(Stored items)
/-- The magnitude of a load word of two bytes (R66, R92). -/
theorem magOf_wordOf (lo hi : Byte) :
    (magOf (wordOf lo hi)).toNat = (lo.toNat + 256 * hi.toNat) % 1024 := by
  rw [magOf, wordOf, BitVec.extractLsb'_toNat, BitVec.toNat_append,
    ← Nat.shiftLeft_add_eq_or_of_lt lo.isLt, Nat.shiftLeft_eq]
  omega

theorem overThreshold_loadWord (p : Params) (r : Result) :
    overThreshold p r.loadWord = overSample p r := by
  rw [overThreshold, Result.loadWord, magOf_wordOf]
  rfl

/-- What one more result does to the run of over-threshold samples (R264). -/
theorem overRun_snoc (p : Params) (rs : List Result) (r : Result) :
    overRun p (rs ++ [r]) =
      if r.usable then if overSample p r then overRun p rs + 1 else 0 else overRun p rs := by
  cases hu : r.usable <;> cases ho : overSample p r <;> simp [overRun, List.filter_append, hu, ho]

/-- The continuation of a load read in a state that counts the run of the results before it (R248, R264): it
counts the run with this result, or finds it complete. -/
theorem contSample_overRun (s : State) (rs : List Result) (r : Result) :
    contSample r (withHits (overRun s.cfg rs) s) =
      if r.usable = true ∧ overRun s.cfg (rs ++ [r]) = s.cfg.validCount then
        confirmStall (withHits (overRun s.cfg (rs ++ [r])) s)
      else withHits (overRun s.cfg (rs ++ [r])) s := by
  have hcount : countHit (overSample s.cfg r) (withHits (overRun s.cfg rs) s) =
      withHits (if overSample s.cfg r then overRun s.cfg rs + 1 else 0) s := rfl
  rw [contSample, withHits_cfg, overThreshold_loadWord, hcount, withHits_act_ovlCnt, overRun_snoc]
  cases hu : r.usable with
  | false => simp
  | true => simp only [if_true, true_and]

/-- Results none of whose prefixes confirms a stall leave the overload counter at their run, and nothing else
changed (R248, R264). -/
theorem foldl_contSample {s : State} (hzero : s.act.ovlCnt = 0) (rs : List Result) :
    (∀ pre, pre <+: rs → overRun s.cfg pre < s.cfg.validCount) →
    rs.foldl (fun t x => contSample x t) s = withHits (overRun s.cfg rs) s := by
  induction rs using List.reverseRecOn with
  | nil =>
    intro _
    show s = withHits 0 s
    rw [← hzero]
    rfl
  | append_singleton rs r ih =>
    intro hbelow
    have hlast := hbelow _ (List.prefix_refl _)
    rw [List.foldl_append, ih fun pre hpre => hbelow pre (hpre.trans (List.prefix_append rs [r]))]
    exact (contSample_overRun s rs r).trans (if_neg fun h => hlast.ne h.2)

/-- Settles O33: the counter is the run of the results so far, and the next result completes it or not. -/
theorem stallCountsConsecutive : Obligations.StallCountsConsecutive := by
  intro s rs r _ hzero hbelow
  have hcounted := foldl_contSample hzero rs hbelow
  have hnext : (rs ++ [r]).foldl (fun t x => contSample x t) s = _ :=
    (List.foldl_append ..).trans ((congrArg (contSample r) hcounted).trans
      (contSample_overRun s rs r))
  rw [hnext]
  refine ⟨hcounted, ?_, fun husable hfull => ?_⟩
  · split
    · rw [confirmStall_act]
    · rfl
  · rw [if_pos ⟨husable, hfull⟩, confirmStall_act]

/-- The hits after a reply that ends no motion (R248). -/
def hitsAfter (p : Params) (r : List Byte) (n : Nat) : Nat :=
  if usableReply r then if overReply p r then n + 1 else 0 else n

/-- A load read in its turn that confirms no stall writes the overload counter alone, and then what is pending
is dispatched (R248). -/
theorem exec_pktStatus_unconfirmed {s : State} {r : List Byte} (hq : s.link.Quiet)
    (hseq : s.codec.seq = .settle) (hcnt : s.codec.settleCnt = 0) (hcont : s.codec.cont = .sample)
    (hexp : s.codec.expN = 8) (hrd : s.codec.rdN = 2) (hm : s.moving) (hv : 1 ≤ s.cfg.validCount)
    (hlen : r.length ≤ 8)
    (hmore : ¬ (usableReply r ∧ overReply s.cfg r ∧ s.act.ovlCnt + 1 = s.cfg.validCount)) :
    exec (.pktStatus r) s = .next (dispatch (withHits (hitsAfter s.cfg r s.act.ovlCnt)
      { s with codec := { s.codec with seq := .idle } })) := by
  obtain ⟨hunusable, hwithin, hover, -⟩ :=
    sampleContinues s r hq hseq hcnt hcont hexp hrd hm hv
  unfold hitsAfter
  split
  · rename_i hu
    split
    · rename_i ho
      exact hover hu ho fun hfull => hmore ⟨hu, ho, hfull⟩
    · rename_i ho
      exact hwithin hu ho
  · rename_i hu
    exact hunusable hlen hu

theorem echoPresent_of_all {s : State} (h : none ∉ s.ports.echoes) (k : Nat) : EchoPresent k s :=
  fun hm => h (List.mem_of_mem_take hm)

/-- No timer event is pending once the timers are cancelled (R233). -/
theorem timer_not_pending (evs : List CtrlEv) :
    CtrlEv.sample ∉ evs.filter (fun e => e != .sample && e != .deadline) ∧
      CtrlEv.deadline ∉ evs.filter (fun e => e != .sample && e != .deadline) := by
  simp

## EXERCISE AIM
Output the records exactly.

## RESPONSE TO THE TASK
/-- The magnitude of a load word of two bytes (R66, R92). -/
theorem magOf_wordOf (lo hi : Byte) :
    (magOf (wordOf lo hi)).toNat = (lo.toNat + 256 * hi.toNat) % 1024 := by
  rw [magOf, wordOf, BitVec.extractLsb'_toNat, BitVec.toNat_append,
    ← Nat.shiftLeft_add_eq_or_of_lt lo.isLt, Nat.shiftLeft_eq]
  omega

theorem overThreshold_loadWord (p : Params) (r : Result) :
    overThreshold p r.loadWord = overSample p r := by
  rw [overThreshold, Result.loadWord, magOf_wordOf]
  rfl

/-- What one more result does to the run of over-threshold samples (R264). -/
theorem overRun_snoc (p : Params) (rs : List Result) (r : Result) :
    overRun p (rs ++ [r]) =
      if r.usable then if overSample p r then overRun p rs + 1 else 0 else overRun p rs := by
  cases hu : r.usable <;> cases ho : overSample p r <;> simp [overRun, List.filter_append, hu, ho]

/-- The continuation of a load read in a state that counts the run of the results before it (R248, R264): it
counts the run with this result, or finds it complete. -/
theorem contSample_overRun (s : State) (rs : List Result) (r : Result) :
    contSample r (withHits (overRun s.cfg rs) s) =
      if r.usable = true ∧ overRun s.cfg (rs ++ [r]) = s.cfg.validCount then
        confirmStall (withHits (overRun s.cfg (rs ++ [r])) s)
      else withHits (overRun s.cfg (rs ++ [r])) s := by
  have hcount : countHit (overSample s.cfg r) (withHits (overRun s.cfg rs) s) =
      withHits (if overSample s.cfg r then overRun s.cfg rs + 1 else 0) s := rfl
  rw [contSample, withHits_cfg, overThreshold_loadWord, hcount, withHits_act_ovlCnt, overRun_snoc]
  cases hu : r.usable with
  | false => simp
  | true => simp only [if_true, true_and]

/-- Results none of whose prefixes confirms a stall leave the overload counter at their run, and nothing else
changed (R248, R264). -/
theorem foldl_contSample {s : State} (hzero : s.act.ovlCnt = 0) (rs : List Result) :
    (∀ pre, pre <+: rs → overRun s.cfg pre < s.cfg.validCount) →
    rs.foldl (fun t x => contSample x t) s = withHits (overRun s.cfg rs) s := by
  induction rs using List.reverseRecOn with
  | nil =>
    intro _
    show s = withHits 0 s
    rw [← hzero]
    rfl
  | append_singleton rs r ih =>
    intro hbelow
    have hlast := hbelow _ (List.prefix_refl _)
    rw [List.foldl_append, ih fun pre hpre => hbelow pre (hpre.trans (List.prefix_append rs [r]))]
    exact (contSample_overRun s rs r).trans (if_neg fun h => hlast.ne h.2)

/-- Settles O33: the counter is the run of the results so far, and the next result completes it or not. -/
theorem stallCountsConsecutive : Obligations.StallCountsConsecutive := by
  intro s rs r _ hzero hbelow
  have hcounted := foldl_contSample hzero rs hbelow
  have hnext : (rs ++ [r]).foldl (fun t x => contSample x t) s = _ :=
    (List.foldl_append ..).trans ((congrArg (contSample r) hcounted).trans
      (contSample_overRun s rs r))
  rw [hnext]
  refine ⟨hcounted, ?_, fun husable hfull => ?_⟩
  · split
    · rw [confirmStall_act]
    · rfl
  · rw [if_pos ⟨husable, hfull⟩, confirmStall_act]

/-- The hits after a reply that ends no motion (R248). -/
def hitsAfter (p : Params) (r : List Byte) (n : Nat) : Nat :=
  if usableReply r then if overReply p r then n + 1 else 0 else n

/-- A load read in its turn that confirms no stall writes the overload counter alone, and then what is pending
is dispatched (R248). -/
theorem exec_pktStatus_unconfirmed {s : State} {r : List Byte} (hq : s.link.Quiet)
    (hseq : s.codec.seq = .settle) (hcnt : s.codec.settleCnt = 0) (hcont : s.codec.cont = .sample)
    (hexp : s.codec.expN = 8) (hrd : s.codec.rdN = 2) (hm : s.moving) (hv : 1 ≤ s.cfg.validCount)
    (hlen : r.length ≤ 8)
    (hmore : ¬ (usableReply r ∧ overReply s.cfg r ∧ s.act.ovlCnt + 1 = s.cfg.validCount)) :
    exec (.pktStatus r) s = .next (dispatch (withHits (hitsAfter s.cfg r s.act.ovlCnt)
      { s with codec := { s.codec with seq := .idle } })) := by
  obtain ⟨hunusable, hwithin, hover, -⟩ :=
    sampleContinues s r hq hseq hcnt hcont hexp hrd hm hv
  unfold hitsAfter
  split
  · rename_i hu
    split
    · rename_i ho
      exact hover hu ho fun hfull => hmore ⟨hu, ho, hfull⟩
    · rename_i ho
      exact hwithin hu ho
  · rename_i hu
    exact hunusable hlen hu

theorem echoPresent_of_all {s : State} (h : none ∉ s.ports.echoes) (k : Nat) : EchoPresent k s :=
  fun hm => h (List.mem_of_mem_take hm)

/-- No timer event is pending once the timers are cancelled (R233). -/
theorem timer_not_pending (evs : List CtrlEv) :
    CtrlEv.sample ∉ evs.filter (fun e => e != .sample && e != .deadline) ∧
      CtrlEv.deadline ∉ evs.filter (fun e => e != .sample && e != .deadline) := by
  simp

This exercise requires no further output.